Tomas Mega, U.S. correspondent     

Liberals thought the re-election of a Democratic President, a U.S. Senate majority and increasing Democratic numbers in the U.S. House of Representatives all meant good things for the rights of American women. 

Not so. With 30 states having Republican governors, and 27 states with Republican led legislatures, the post-2012 Presidential election cycle has begun with many state legislatures launching some of the most comprehensive assaults on the reproductive rights of women.  And it’s just not abortion that is in their crosshairs.  Restricting contraception, cutting off funding for Planned Parenthood, state mandated and medically unnecessary ultrasounds, and demands that women tell employers who provide their health insurance why they want birth control are all items on the minds of conservatives and conservative controlled state legislatures.

Abortion gets the bulk of media attention, with states like Arkansas and North Dakota having passed some of the most restrictive abortion laws in America.  Voters in North Dakota will decide on a ‘personhood’ amendment to the state constitution, which maintains that a fertilized egg has the same rights as a person.   Alabama, Mississippi, Kentucky and other states have been advancing bills that would further restrict a women’s ability to make decisions regarding her reproductive life.

But it doesn’t end there.  Even after a women died in hospital in Ireland because doctors refused to provide a life-saving abortion, the Michigan state senate passed a bill that could allow hospitals to use religion to discriminate in providing health care services, including emergencies.  In Texas, 50 family planning clinics have closed which were publically funded, providing services such as pap smears, cervical exams and contraception.

Planned Parenthood, a non-profit providing reproductive health and maternal and child health services, continues to be a target of Conservatives who want to end all Federal funding, because, according to Planned Parenthood’s own numbers, 3% of their services are abortion related.  What’s most bizarre about the attack on Planned Parenthood is that by law, Federal funds cannot be allocated to abortion services.  Conservatives seem intent on punishing women for 97% of the non-abortion health services Planned Parenthood provides with help from those Federal funds.

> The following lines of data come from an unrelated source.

/-! ## WAITV (12 R272) -/

section
variable {s : State} {gs : List Seg} {g : Glance} (o : M) (clean : segsPoisoned s.poison gs = false)
include clean

/-- A read that finds the value waited for goes on. -/
theorem State.waitvRead_equal (equal : leNat g.bytes = (s.cx.sreg o.sd).toNat % 2 ^ (8 * sizeBytes o.size)) :
    ∃ s1, s.FabricOnly s1 ∧ s.waitvRead o gs g = .next s1 (s.cx.pc + 8) := by
  have read := s.noteRead_fabricOnly s.ownSharer (firstKey gs)
  refine ⟨_, read, ?_⟩
  rw [State.waitvRead, if_neg (by simp [clean]), if_pos (by simpa using equal), State.after, read.cx]

/-- A read that finds another value watches its lines. -/
theorem State.waitvRead_differs (differs : leNat g.bytes ≠ (s.cx.sreg o.sd).toNat % 2 ^ (8 * sizeBytes o.size)) :
    ∃ s1, s.FabricOnly s1 ∧
      s.waitvRead o gs g = .wait { s1 with cx := { s.cx with watch := some (s1.watched gs g), outside := .none } } := by
  have read := s.noteRead_fabricOnly s.ownSharer (firstKey gs)
  refine ⟨_, read, ?_⟩
  rw [State.waitvRead, if_neg (by simp [clean]), if_neg (by simpa using differs), read.cx]

end

section
variable {o : M} {s : State} {w : Watch}

section
variable (watch : s.cx.watch = some w) (here : w.pc = s.cx.pc)
include watch here

theorem waitvBody_again {g : Glance} (again : w.again = some g) : waitvBody o s = s.rereadAway o w g := by
  simp [waitvBody, watch, here, again, Option.filter]

theorem waitvBody_waits (not_again : w.again = none) : waitvBody o s = .wait s := by
  simp [waitvBody, watch, here, not_again, Option.filter]

end

theorem waitvBody_first {s1 : State} {gs : List Seg} (unwatched : ∀ w, s.cx.watch = some w → w.pc ≠ s.cx.pc)
    (ok : s.scalar (s.ea o) (sizeBytes o.size) .load = .ok s1 gs) (clean : segsPoisoned s1.poison gs = false) :
    waitvBody o s = s1.waitvRead o gs (s1.glance gs) := by
  have first : s.cx.watch.filter (·.pc == s.cx.pc) = none := by simpa [Option.filter_eq_none_iff] using unwatched
  simp [waitvBody, first, ok, clean]

theorem waitv_turnOf (o : M) (s : State) : TurnOf (.waitv o) s (waitvBody o) := .guarded rfl rfl

end

/-! ## What the start of a cycle finds (12 R272) -/

section
variable {s : State} {c : Ctx} {w : Watch}

theorem State.rereads_near (near : w.away = false) :
    s.rereads c w = true ↔ s.lineBytes w.segs ≠ w.seen ∨ ∃ k ∈ segsLines w.segs, s.inL1 c k = false := by
  simp [State.rereads, near]

theorem State.rereads_away (away : w.away = true) : s.rereads c w = true ↔ w.last + 1024 ≤ c.now := by
  simp [State.rereads, away]

variable (watch : c.watch = some w)
include watch

theorem State.lookAgain_finds (again : s.rereads c w = true) :
    s.lookAgain c = { c with watch := some { w with again := some (s.glance w.segs) } } := by
  simp [State.lookAgain, watch, again]

theorem State.lookAgain_leaves (not_again : s.rereads c w = false) :
    s.lookAgain c = { c with watch := some { w with again := none } } := by
  simp [State.lookAgain, watch, not_again]

end

/-! ## DCWB and DCINV (12 R273) -/

/-- Each cache operation is a turn that changes the directory's entry of its line. -/
theorem lineForms_turnOf (o : M) (s : State) : ∀ f ∈ [(Instr.dcwb o, Access.load), (.dcinv o, .store)],
    ∃ change : State → Nat → State, (∀ (s : State) (k : Nat), s.FabricOnly (change s k)) ∧
      TurnOf f.1 s fun s => match s.scalar (s.ea o) 1 f.2 with
        | .fail f => s.stopFail f
        | .ok s1 gs => .next (if isScratch (firstKey gs) then s1 else change s1 (firstKey gs)) s.after := by
  simp only [List.forall_mem_cons]
  refine ⟨⟨fun s k => s.writeBack o.scope k, fun _ _ => rfl, .guarded rfl rfl⟩,
    ⟨fun s k => s.invalidate o.scope k, fun _ _ => rfl, .guarded rfl rfl⟩, List.forall_mem_nil _⟩

end Sys2Proof.Machine

namespace Sys2Proof.Proofs

open Sys2Proof.Machine Sys2Proof.Safety

/-- Settles O28: FENCE by its turn, WAITV by its first read and by a later one, the start of a cycle by what it finds, and the line operations
by the directory alone. -/
theorem fencesAndLines : Obligations.FencesAndLines := by
  refine ⟨fun o s h => (TurnOf.guarded rfl rfl).next h rfl, fun o s s1 gs h unwatched => ?first,
    fun o s w h watch here => ?again, fun s c w watch => ?start, fun o s s1 gs f hf h ok => ?line⟩
  case first =>
    intro n ok clean
    have access := State.scalar_accessOnly ok
    have body := waitvBody_first unwatched ok clean
    have same : s1.cx.sreg o.sd = s.cx.sreg o.sd := by rw [access.cx]
    refine ⟨fun equal => ?_, fun differs => ?_⟩
    · obtain ⟨s2, fabric, read⟩ := State.waitvRead_equal (g := s1.glance gs) o clean (by rw [same]; exact equal)
      have cx : s2.cx = s.cx := fabric.cx.trans access.cx
      exact ⟨_, (waitv_turnOf o s).next h (body.trans read), congrArg (Ctx.pc · + 8) access.cx, fabric.mem, fun k => (congrArg (Ctx.sreg · k) cx :)⟩
    · obtain ⟨s2, fabric, read⟩ := State.waitvRead_differs (g := s1.glance gs) o clean (by rw [same]; exact differs)
      have cx : s2.cx = s.cx := fabric.cx.trans access.cx
      exact ⟨_, s2.watched gs (s1.glance gs), (waitv_turnOf o s).wait h (body.trans read), (congrArg Ctx.pc access.cx :), fabric.mem,
        fun k => (congrArg (Ctx.sreg · k) access.cx :), rfl, congrArg Ctx.pc cx, rfl, congrArg Ctx.now cx⟩
  case again =>
    refine ⟨fun none => (waitv_turnOf o s).wait h (waitvBody_waits watch here none), fun g found near clean => ?_⟩
    intro equal
    have reread : waitvBody o s = s.waitvRead o w.segs g := (waitvBody_again watch here found).trans (State.rereadAway_near near o g rfl)
    refine ⟨fun eq => ?_, fun differs => ?_⟩
    · obtain ⟨s1, fabric, read⟩ := State.waitvRead_equal o clean eq
      exact ⟨_, (waitv_turnOf o s).next h (reread.trans read), rfl, fabric.mem, fun k => (congrArg (Ctx.sreg · k) fabric.cx :)⟩
    · obtain ⟨s1, fabric, read⟩ := State.waitvRead_differs o clean differs
      exact ⟨_, (waitv_turnOf o s).wait h (reread.trans read), rfl, fabric.mem, fun _ => rfl⟩
  case start =>
    refine ⟨fun near written => ?_, fun near left => ?_, fun away due => ?_, fun away early => ?_⟩
    · exact State.lookAgain_finds watch ((State.rereads_near near).mpr (.inl written))
    · exact State.lookAgain_finds watch ((State.rereads_near near).mpr (.inr left))
    · exact State.lookAgain_finds watch ((State.rereads_away away).mpr due)
    · exact State.lookAgain_leaves watch (Bool.eq_false_iff.mpr (mt (State.rereads_away away).mp (Nat.not_le.mpr early)))
  case line =>
    obtain ⟨change, directory, turn⟩ := lineForms_turnOf o s f hf
    have access := State.scalar_accessOnly ok
    have reached : s1.FabricOnly (if isScratch (firstKey gs) then s1 else change s1 (firstKey gs)) := by
      split
      · rfl
      · exact directory _ _
    have cx := reached.cx.trans access.cx
    have marks : s.cx.TurnOnly (executed f.1 (if isScratch (firstKey gs) then s1 else change s1 (firstKey gs)) (s.cx.pc + 8)).cx := by
      rw [← cx]; exact executed_turnOnly _ _ _
    exact ⟨_, turn.next h (by rw [show s.scalar (s.ea o) 1 f.2 = .ok s1 gs from ok]; rfl), rfl, reached.mem, reached.poison,
      fun k => (congrArg (Ctx.sreg · k) cx :), marks.special, marks.engines⟩

end Sys2Proof.Proofs
end


section
/-! PROOFS. The host's accesses, the register window's writes and page migration (12 R250, R252; 13 R281; 23 R465, R467; 28 R503). -/

namespace Sys2Proof.Machine

open Sys2Proof.Safety

/-! ## The host's accesses (12 R250, R252; 23 R465) -/

theorem foldl_noteRead_fabricOnly (s : State) (sharer : Nat) (ks : List Nat) : s.FabricOnly (ks.foldl (fun s k => s.noteRead sharer k) s) :=
  .foldl (fun s k => s.noteRead_fabricOnly sharer k) ks s

theorem foldl_noteWrite_fabricOnly (s : State) (sharer : Nat) (ks : List Nat) : s.FabricOnly (ks.foldl (fun s k => s.noteWrite sharer k) s) :=
  .foldl (fun s k => s.noteWrite_fabricOnly sharer k) ks s

theorem exec_hostMemoryAccess (pa : Nat) (access : HostAccess) (s : State) :
    exec (.hostMemoryAccess pa access) s = execHostMemoryAccess pa access s := rfl

theorem exec_hostAtomic (pa : Nat) (op : BitVec 4) (double : Bool) (x : Word) (s : State) :
    exec (.hostAtomic pa op double x) s = execHostAtomic pa op double x s := rfl

/-- A host's load changes the directory, or records the check that failed it. -/
theorem exec_hostLoad (s : State) (pa n : Nat) : ∃ t, exec (.hostMemoryAccess pa (.load n)) s = .next t ∧ t.mem = s.mem ∧ t.poison = s.poison ∧
    t.cx = s.cx := by
  rw [exec_hostMemoryAccess]
  unfold execHostMemoryAccess
  obtain ⟨key, named⟩ : ∃ key, key = devKey s.node pa := ⟨_, rfl⟩
  rw [← named]
  refine ⟨_, rfl, ?_⟩
  dsimp only
  split
  · rw [State.sliceCheck_eq]
    exact ⟨rfl, rfl, rfl⟩
  · have read := foldl_noteRead_fabricOnly s 25 (segsLines [(key, n)])
    exact ⟨read.mem, read.poison, read.cx⟩

/-- A host's store writes its bytes. -/
theorem exec_hostStore (s : State) (pa : Nat) (bs : List Byte) : ∃ t, exec (.hostMemoryAccess pa (.store bs)) s = .next t ∧
    t.mem = Memory.write s.mem (devKey s.node pa) bs ∧ t.cx = s.cx := by
  rw [exec_hostMemoryAccess]
  unfold execHostMemoryAccess
  obtain ⟨key, named⟩ : ∃ key, key = devKey s.node pa := ⟨_, rfl⟩
  rw [← named]
  refine ⟨_, rfl, ?_⟩
  have noted := foldl_noteWrite_fabricOnly s 25 (segsLines [(key, bs.length)])
  dsimp only
  split
  · next none => rw [List.isEmpty_iff.mp none]; exact ⟨rfl, rfl⟩
  · exact ⟨congrArg (Memory.write · key bs) noted.mem, noted.cx⟩

section
variable (s : State) (pa : Nat) (op : BitVec 4) (double : Bool) (x : Word)

/-- The home slice fails a host's atomic, which then writes nothing, or performs it. -/
theorem exec_hostAtomic_performs :
    let k := devKey s.node pa
    let w := if double then 64 else 32
    (segsPoisoned s.poison [(k, w / 8)] = true ∨ s.sliceFault 0 [(k, w / 8)] ≠ none →
      ∃ t, exec (.hostAtomic pa op double x) s = .next t ∧ t.mem = s.mem) ∧
    (segsPoisoned s.poison [(k, w / 8)] = false → s.sliceFault 0 [(k, w / 8)] = none →
      ∃ t, exec (.hostAtomic pa op double x) s = .next t ∧ t.cx = s.cx ∧
        t.mem = Memory.write s.mem k (leBytes (w / 8) (atomicOp op w (leNat (Memory.read s.mem k (w / 8))) (x.toNat % 2 ^ w)))) := by
  rw [exec_hostAtomic]
  unfold execHostAtomic
  obtain ⟨k, named⟩ : ∃ k, k = devKey s.node pa := ⟨_, rfl⟩
  rw [← named]
  generalize (if double = true then 64 else 32) = w
  refine ⟨fun failed => ⟨_, rfl, ?_⟩, fun clean home => ⟨_, rfl, ?_⟩⟩
  · dsimp only
    split
    · rw [State.poisonRecord_eq]
    · next clean =>
      obtain ⟨f, fault⟩ := Option.ne_none_iff_exists'.mp (failed.resolve_left clean)
      simp only [fault]
      rw [State.sliceCheck_eq]
  · simp only [clean, home, Bool.false_eq_true, if_false]
    exact ⟨rfl, trivial⟩

end

/-! ## The register window (28 R503) -/

/-- The bytes of a number, from the lowest up. -/
theorem getD_leBytes (n x i : Nat) (h : i < n) : (leBytes n x).getD i 0 = BitVec.ofNat 8 (x / 256 ^ i) := by
  induction n generalizing x i with
  | zero => omega
  | succ n ih =>
    cases i with
    | zero => simp [leBytes]
    | succ i =>
      rw [leBytes, List.getD_cons_succ, ih _ i (by omega), Nat.div_div_eq_div_mul, Nat.pow_succ, Nat.mul_comm]

theorem getD_wordBytes (w : Word) (i : Nat) (h : i < 8) : (wordBytes w).getD i 0 = w.extractLsb' (8 * i) 8 := by
  rw [wordBytes, getD_leBytes 8 _ i h]
  refine BitVec.eq_of_toNat_eq ?_
  simp [Nat.shiftRight_eq_div_pow, Nat.pow_mul]

theorem State.writeMailbox_mem (s : State) (off : Nat) (w : Word) : (s.writeMailbox off w).mem = s.mem := by
  simp only [State.writeMailbox]

/-- A write of the mailbox's block replaces its dword. -/
theorem State.mailbox_writeMailbox (s : State) (i : Fin 8) (w : Word) (j : Fin 64) : (s.writeMailbox (8 * i.val) w).mailbox[j] =
    if 8 * i.val ≤ j.val ∧ j.val < 8 * i.val + 8 then w.extractLsb' (8 * (j.val % 8)) 8 else s.mailbox[j] := by
  simp only [State.writeMailbox, Fin.getElem_fin, Vector.getElem_ofFn, Bool.and_eq_true, decide_eq_true_eq]
  split
  · next within =>
    rw [getD_wordBytes _ _ (by omega), show j.val - 8 * i.val = j.val % 8 by omega]
  · rfl

theorem exec_registerWindowWrite (off : Nat) (w : Word) (s : State) : exec (.registerWindowWrite off w) s = .next (s.windowWrite off w) := rfl

section
variable (s : State) (w : Word)

theorem State.windowWrite_unaligned {off : Nat} (h : off % 8 ≠ 0) : s.windowWrite off w = s := by
  simp [State.windowWrite, h]

theorem State.windowWrite_other {w : Word} (other : w ≠ 1) : s.windowWrite 0x10000 w = s := by
  simpa [State.windowWrite] using fun one => absurd one other

theorem State.windowWrite_launch : s.windowWrite 0x30000 w = s.launchBell w.toNat := by
  simp [State.windowWrite]

theorem State.windowWrite_graph : s.windowWrite 0x30008 w = s.graphBell w.toNat := by
  simp [State.windowWrite]

theorem State.windowWrite_mailbox (i : Fin 8) : s.windowWrite (0x10040 + 8 * i.val) w = s.writeMailbox (8 * i.val) w := by
  have aligned : (0x10040 + 8 * i.val) % 8 = 0 := by omega
  have here : 0x10040 + 8 * i.val < 0x10080 := by omega
  have past : ¬ 0x10040 + 8 * i.val = 0x10000 := by omega
  simp [State.windowWrite, aligned, here, past]

theorem State.windowWrite_trigger (n : Fin 8) : s.windowWrite (0x22000 + 32 * n.val) w = s.writeTctl n w := by
  have aligned : (0x22000 + 32 * n.val) % 8 = 0 := by omega
  have word : (0x22000 + 32 * n.val) / 8 % 4 = 0 := by omega
  have past : 0x22000 + 32 * n.val < 0x22100 := by omega
  have before : ¬ 0x22000 + 32 * n.val = 0x10000 ∧ ¬ 0x22000 + 32 * n.val < 0x10080 ∧ ¬ 0x22000 + 32 * n.val < 0x20200 ∧
      ¬ 0x22000 + 32 * n.val < 0x21200 := by omega
  simp [State.windowWrite, aligned, word, past, before, State.writeTrigger]

theorem State.windowWrite_bank {b : Nat} (h : b < 1866) : s.windowWrite (0x100000 + 32 * b) w = s.setMcb ((s.mcb b).writeStatus w) := by
  have aligned : (0x100000 + 32 * b) % 8 = 0 := by omega
  have word : (0x100000 + 32 * b) / 8 % 4 = 0 := by omega
  have before : ¬ 0x100000 + 32 * b = 0x10000 ∧ ¬ 0x100000 + 32 * b < 0x10080 ∧ ¬ 0x100000 + 32 * b < 0x20200 ∧
      ¬ 0x100000 + 32 * b < 0x21200 ∧ ¬ 0x100000 + 32 * b < 0x22100 ∧ ¬ 0x100000 + 32 * b = 0x30000 ∧ ¬ 0x100000 + 32 * b = 0x30008 := by omega
  have past : 0x100000 + 32 * b < 0x10E940 := by omega
  simp [State.windowWrite, aligned, word, before, past, bankCount, Mcb.write]

end

/-! ## Page migration (13 R281) -/

/-- Only the contexts differ, the current one and the others. -/
def State.ContextsOnly (s t : State) : Prop := t = { s with cx := t.cx, others := t.others }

Republican legislature elation in attacking the rights of women has carried over to the National stage.  On March 15th, U.S. Senator Rand Paul, springtime’s hottest sweetheart of Conservative politics, introduced a bill titled the “Life at Conception” act.  The Senator’s office said that the bill would “implement equal protection under the 14th Amendment for the right to life of each born and unborn human.”

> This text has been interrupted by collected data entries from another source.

-- ==== Sys2Proof/Decode.lean ====
section
/-! DEFINITION. Decoding a command word (30_encoding.md R71), total on every word, and the encoder (R72). -/

namespace Sys2Proof

/-- Why a command word is ILLEGAL (R76). -/
inductive IllegalWord where
  | reservedBits       -- RSV = c[63:8] is not 0, whatever the OPC
  | unassignedOpcode   -- RSV is 0 and the OPC is not listed in R72
deriving DecidableEq, Repr

/-- What a command word decodes to: a command, or ILLEGAL with the ground of R76. -/
inductive Decoded where
  | command (i : Instr)
  | illegal (why : IllegalWord)
deriving DecidableEq, Repr

/-- The opcode map of R72: the command an OPC stands for, none for the 238 unassigned values. -/
def commandOfOpcode (opc : BitVec 8) : Option Instr :=
  match opc.toNat with
  | 0x01 => some .ffs
  | 0x02 => some .ffc
  | 0x10 => some .hibit32
  | 0x11 => some .hibit64
  | 0x12 => some .lobit32
  | 0x13 => some .lobit64
  | 0x20 => some .parity32
  | 0x21 => some .popcnt64
  | 0x30 => some .rup32
  | 0x31 => some .rup64
  | 0x32 => some .rdn32
  | 0x33 => some .rdn64
  | 0x40 => some .peqbMsb
  | 0x41 => some .peqbLsb
  | 0x42 => some .peq32Msb
  | 0x43 => some .peq32Lsb
  | 0x44 => some .peq64Msb
  | 0x45 => some .peq64Lsb
  | _ => none

/-- decode(c) of R71: the command when RSV = 0 and the OPC is listed, otherwise ILLEGAL. It always reads the whole
64-bit word, and nothing else. -/
def decode (c : Word) : Decoded :=
  let r := RawCommand.ofWord c
  if r.reservedZero then
    match commandOfOpcode r.opc with
    | some i => .command i
    | none => .illegal .unassignedOpcode
  else .illegal .reservedBits

/-- The OPC of a command (R72). -/
def opcodeOf : Instr → BitVec 8
  | .ffs => 0x01#8
  | .ffc => 0x02#8
  | .hibit32 => 0x10#8
  | .hibit64 => 0x11#8
  | .lobit32 => 0x12#8
  | .lobit64 => 0x13#8
  | .parity32 => 0x20#8
  | .popcnt64 => 0x21#8
  | .rup32 => 0x30#8
  | .rup64 => 0x31#8
  | .rdn32 => 0x32#8
  | .rdn64 => 0x33#8
  | .peqbMsb => 0x40#8
  | .peqbLsb => 0x41#8
  | .peq32Msb => 0x42#8
  | .peq32Lsb => 0x43#8
  | .peq64Msb => 0x44#8
  | .peq64Lsb => 0x45#8

/-- The command word of a command: zext_64(OPC) (R72). -/
def encode (i : Instr) : Word := (opcodeOf i).setWidth 64

/-- The decoder on a word numbered as the opcode table numbers it. The block takes a command word whole (R70), so
there is no byte order: bit n of `w` is bit n of the command word; the bits above `nbits` are 0. A row wider than a
command word is no command word (log 23). -/
def decodeTableWord (nbits w : Nat) : Option Instr :=
  if nbits ≤ 64 then
    match decode (BitVec.ofNat 64 (w % 2 ^ nbits)) with
    | .command i => some i
    | .illegal _ => none
  else none

end Sys2Proof
end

What should worry women regardless of their political affiliation is that these are not debates about public health policy.  They are rooted in politics.  As a Texas Republican legislator stated in 2012, what is happening are the objectives of Pro-Life legislatures.  Indeed. You get what you elect.

Men should worry too.  When women who cannot afford more children have more children, it affects everyone.  The cost of unplanned pregnancies is huge.  Sexually transmitted diseases increase, Medicaid costs increase, health care costs increase.  Such measures disproportionately affect the poor.  If you are one of the estimated 17 million women in the USA who do not have health insurance, loss of these publically funded services can be devastating.   Women and men both lose their ability to plan and decide on the size of their family.  Unwanted pregnancies bring more children into poverty-stricken families.

Other than legal battles over the constitutionality of such Draconian laws, there is little the Obama administration can do to impede state legislation.  And states like North Dakota, rolling in rich oil money revenues, are well positioned to undertake costly legal battles.  They have an estimated $2 billion dollar budget surplus, thanks to their oil wealth.

Conservatives may have lost the Presidential election and failed to gain control of the U.S. Senate, but their majority in state legislatures has encouraged them to discipline women, 55% of who voted for Barack Obama.

It is often said that all politics is ‘local.’  It is the dichotomy of American politics that the majority of Americans voted Democratic in a Presidential election, yet the preponderance of state legislatures are Republican controlled.  Until women recognize the importance and impact of local politics on their lives and their choices, the war on women seems destined to gain momentum.